Set down, character for character, everything in the records below from the line holding "(s.rset o v).ancView = s.ancView := (rfl)" down to the line holding "(s.rset o v).fouts = s.fouts := (rfl)", and no other line.

↓↓↓

-- ==== Sys2Proof/Laws/State.lean ====
section
/-! SUPPORT. One lemma per field and update: an update leaves every other field as it was, and a unit reads back as written. -/
namespace Sys2Proof.Machine

variable (s : State)

/-! ### rset -/

@[simp] theorem State.rset_work (o : Nat) (v : Word) : (s.rset o v).work = s.work := (rfl)
@[simp] theorem State.rset_time (o : Nat) (v : Word) : (s.rset o v).time = s.time := (rfl)
@[simp] theorem State.rset_ports (o : Nat) (v : Word) : (s.rset o v).ports = s.ports := (rfl)
@[simp] theorem State.rset_gdev (o : Nat) (v : Word) : (s.rset o v).gdev = s.gdev := (rfl)
@[simp] theorem State.rset_gons (o : Nat) (v : Word) : (s.rset o v).gons = s.gons := (rfl)
@[simp] theorem State.rset_axes (o : Nat) (v : Word) : (s.rset o v).axes = s.axes := (rfl)
@[simp] theorem State.rset_emuAcc (o : Nat) (v : Word) : (s.rset o v).emuAcc = s.emuAcc := (rfl)
@[simp] theorem State.rset_cmp (o : Nat) (v : Word) : (s.rset o v).cmp = s.cmp := (rfl)
@[simp] theorem State.rset_bus (o : Nat) (v : Word) : (s.rset o v).bus = s.bus := (rfl)
@[simp] theorem State.rset_lanes (o : Nat) (v : Word) : (s.rset o v).lanes = s.lanes := (rfl)
@[simp] theorem State.rset_sram (o : Nat) (v : Word) : (s.rset o v).sram = s.sram := (rfl)
@[simp] theorem State.rset_sramUpsets (o : Nat) (v : Word) : (s.rset o v).sramUpsets = s.sramUpsets := (rfl)
@[simp] theorem State.rset_scrub (o : Nat) (v : Word) : (s.rset o v).scrub = s.scrub := (rfl)
@[simp] theorem State.rset_sqs (o : Nat) (v : Word) : (s.rset o v).sqs = s.sqs := (rfl)
@[simp] theorem State.rset_cqs (o : Nat) (v : Word) : (s.rset o v).cqs = s.cqs := (rfl)
@[simp] theorem State.rset_host (o : Nat) (v : Word) : (s.rset o v).host = s.host := (rfl)
@[simp] theorem State.rset_msgs (o : Nat) (v : Word) : (s.rset o v).msgs = s.msgs := (rfl)
@[simp] theorem State.rset_txq (o : Nat) (v : Word) : (s.rset o v).txq = s.txq := (rfl)
@[simp] theorem State.rset_txSent (o : Nat) (v : Word) : (s.rset o v).txSent = s.txSent := (rfl)
@[simp] theorem State.rset_cmds (o : Nat) (v : Word) : (s.rset o v).cmds = s.cmds := (rfl)
@[simp] theorem State.rset_nextCmd (o : Nat) (v : Word) : (s.rset o v).nextCmd = s.nextCmd := (rfl)
@[simp] theorem State.rset_rm (o : Nat) (v : Word) : (s.rset o v).rm = s.rm := (rfl)
@[simp] theorem State.rset_stream (o : Nat) (v : Word) : (s.rset o v).stream = s.stream := (rfl)
@[simp] theorem State.rset_commit (o : Nat) (v : Word) : (s.rset o v).commit = s.commit := (rfl)
@[simp] theorem State.rset_anchor (o : Nat) (v : Word) : (s.rset o v).anchor = s.anchor := (rfl)
@[simp] theorem State.rset_ancView (o : Nat) (v : Word) : (s.rset o v).ancView = s.ancView := (rfl)
@[simp] theorem State.rset_fltIn (o : Nat) (v : Word) : (s.rset o v).fltIn = s.fltIn := (rfl)
@[simp] theorem State.rset_fins (o : Nat) (v : Word) : (s.rset o v).fins = s.fins := (rfl)
@[simp] theorem State.rset_fouts (o : Nat) (v : Word) : (s.rset o v).fouts = s.fouts := (rfl)
@[simp] theorem State.rset_mig (o : Nat) (v : Word) : (s.rset o v).mig = s.mig := (rfl)
@[simp] theorem State.rset_repairs (o : Nat) (v : Word) : (s.rset o v).repairs = s.repairs := (rfl)
@[simp] theorem State.rset_flog (o : Nat) (v : Word) : (s.rset o v).flog = s.flog := (rfl)
@[simp] theorem State.rset_pilot0 (o : Nat) (v : Word) : (s.rset o v).pilot0 = s.pilot0 := (rfl)
@[simp] theorem State.rset_pilot1 (o : Nat) (v : Word) : (s.rset o v).pilot1 = s.pilot1 := (rfl)
@[simp] theorem State.rset_su (o : Nat) (v : Word) : (s.rset o v).su = s.su := (rfl)
@[simp] theorem State.rset_hold (o : Nat) (v : Word) : (s.rset o v).hold = s.hold := (rfl)
@[simp] theorem State.rset_journalBad (o : Nat) (v : Word) : (s.rset o v).journalBad = s.journalBad := (rfl)
@[simp] theorem State.rset_answer (o : Nat) (v : Word) : (s.rset o v).answer = s.answer := (rfl)
@[simp] theorem State.rset_sqLast (o : Nat) (v : Word) : (s.rset o v).sqLast = s.sqLast := (rfl)
@[simp] theorem State.rset_mbxAns (o : Nat) (v : Word) : (s.rset o v).mbxAns = s.mbxAns := (rfl)
@[simp] theorem State.rset_canT (o : Nat) (v : Word) : (s.rset o v).canT = s.canT := (rfl)
@[simp] theorem State.rset_netHeld (o : Nat) (v : Word) : (s.rset o v).netHeld = s.netHeld := (rfl)
@[simp] theorem State.rset_freeCtr (o : Nat) (v : Word) : (s.rset o v).freeCtr = s.freeCtr := (rfl)
@[simp] theorem State.rset_pending (o : Nat) (v : Word) : (s.rset o v).pending = s.pending := (rfl)

/-! ### wset -/

@[simp] theorem State.wset_regs (o : Nat) (v : Word) : (s.wset o v).regs = s.regs := (rfl)
@[simp] theorem State.wset_time (o : Nat) (v : Word) : (s.wset o v).time = s.time := (rfl)
@[simp] theorem State.wset_ports (o : Nat) (v : Word) : (s.wset o v).ports = s.ports := (rfl)
@[simp] theorem State.wset_gdev (o : Nat) (v : Word) : (s.wset o v).gdev = s.gdev := (rfl)
@[simp] theorem State.wset_gons (o : Nat) (v : Word) : (s.wset o v).gons = s.gons := (rfl)
@[simp] theorem State.wset_axes (o : Nat) (v : Word) : (s.wset o v).axes = s.axes := (rfl)
@[simp] theorem State.wset_emuAcc (o : Nat) (v : Word) : (s.wset o v).emuAcc = s.emuAcc := (rfl)
@[simp] theorem State.wset_cmp (o : Nat) (v : Word) : (s.wset o v).cmp = s.cmp := (rfl)
@[simp] theorem State.wset_bus (o : Nat) (v : Word) : (s.wset o v).bus = s.bus := (rfl)
@[simp] theorem State.wset_lanes (o : Nat) (v : Word) : (s.wset o v).lanes = s.lanes := (rfl)
@[simp] theorem State.wset_sram (o : Nat) (v : Word) : (s.wset o v).sram = s.sram := (rfl)
@[simp] theorem State.wset_sramUpsets (o : Nat) (v : Word) : (s.wset o v).sramUpsets = s.sramUpsets := (rfl)
@[simp] theorem State.wset_scrub (o : Nat) (v : Word) : (s.wset o v).scrub = s.scrub := (rfl)
@[simp] theorem State.wset_sqs (o : Nat) (v : Word) : (s.wset o v).sqs = s.sqs := (rfl)
@[simp] theorem State.wset_cqs (o : Nat) (v : Word) : (s.wset o v).cqs = s.cqs := (rfl)
@[simp] theorem State.wset_host (o : Nat) (v : Word) : (s.wset o v).host = s.host := (rfl)
@[simp] theorem State.wset_msgs (o : Nat) (v : Word) : (s.wset o v).msgs = s.msgs := (rfl)
@[simp] theorem State.wset_txq (o : Nat) (v : Word) : (s.wset o v).txq = s.txq := (rfl)
@[simp] theorem State.wset_txSent (o : Nat) (v : Word) : (s.wset o v).txSent = s.txSent := (rfl)
@[simp] theorem State.wset_cmds (o : Nat) (v : Word) : (s.wset o v).cmds = s.cmds := (rfl)
@[simp] theorem State.wset_nextCmd (o : Nat) (v : Word) : (s.wset o v).nextCmd = s.nextCmd := (rfl)
@[simp] theorem State.wset_rm (o : Nat) (v : Word) : (s.wset o v).rm = s.rm := (rfl)
@[simp] theorem State.wset_stream (o : Nat) (v : Word) : (s.wset o v).stream = s.stream := (rfl)
@[simp] theorem State.wset_commit (o : Nat) (v : Word) : (s.wset o v).commit = s.commit := (rfl)
@[simp] theorem State.wset_anchor (o : Nat) (v : Word) : (s.wset o v).anchor = s.anchor := (rfl)
@[simp] theorem State.wset_ancView (o : Nat) (v : Word) : (s.wset o v).ancView = s.ancView := (rfl)
@[simp] theorem State.wset_fltIn (o : Nat) (v : Word) : (s.wset o v).fltIn = s.fltIn := (rfl)
@[simp] theorem State.wset_fins (o : Nat) (v : Word) : (s.wset o v).fins = s.fins := (rfl)
@[simp] theorem State.wset_fouts (o : Nat) (v : Word) : (s.wset o v).fouts = s.fouts := (rfl)
@[simp] theorem State.wset_mig (o : Nat) (v : Word) : (s.wset o v).mig = s.mig := (rfl)
@[simp] theorem State.wset_repairs (o : Nat) (v : Word) : (s.wset o v).repairs = s.repairs := (rfl)
@[simp] theorem State.wset_flog (o : Nat) (v : Word) : (s.wset o v).flog = s.flog := (rfl)
@[simp] theorem State.wset_pilot0 (o : Nat) (v : Word) : (s.wset o v).pilot0 = s.pilot0 := (rfl)
@[simp] theorem State.wset_pilot1 (o : Nat) (v : Word) : (s.wset o v).pilot1 = s.pilot1 := (rfl)
@[simp] theorem State.wset_su (o : Nat) (v : Word) : (s.wset o v).su = s.su := (rfl)
@[simp] theorem State.wset_journalBad (o : Nat) (v : Word) : (s.wset o v).journalBad = s.journalBad := (rfl)
@[simp] theorem State.wset_answer (o : Nat) (v : Word) : (s.wset o v).answer = s.answer := (rfl)
@[simp] theorem State.wset_sqLast (o : Nat) (v : Word) : (s.wset o v).sqLast = s.sqLast := (rfl)
@[simp] theorem State.wset_mbxAns (o : Nat) (v : Word) : (s.wset o v).mbxAns = s.mbxAns := (rfl)
@[simp] theorem State.wset_canT (o : Nat) (v : Word) : (s.wset o v).canT = s.canT := (rfl)
@[simp] theorem State.wset_netHeld (o : Nat) (v : Word) : (s.wset o v).netHeld = s.netHeld := (rfl)
@[simp] theorem State.wset_freeCtr (o : Nat) (v : Word) : (s.wset o v).freeCtr = s.freeCtr := (rfl)
@[simp] theorem State.wset_pending (o : Nat) (v : Word) : (s.wset o v).pending = s.pending := (rfl)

↑↑↑

(Task answer)
@[simp] theorem State.rset_ancView (o : Nat) (v : Word) : (s.rset o v).ancView = s.ancView := (rfl)
@[simp] theorem State.rset_fltIn (o : Nat) (v : Word) : (s.rset o v).fltIn = s.fltIn := (rfl)
@[simp] theorem State.rset_fins (o : Nat) (v : Word) : (s.rset o v).fins = s.fins := (rfl)
@[simp] theorem State.rset_fouts (o : Nat) (v : Word) : (s.rset o v).fouts = s.fouts := (rfl)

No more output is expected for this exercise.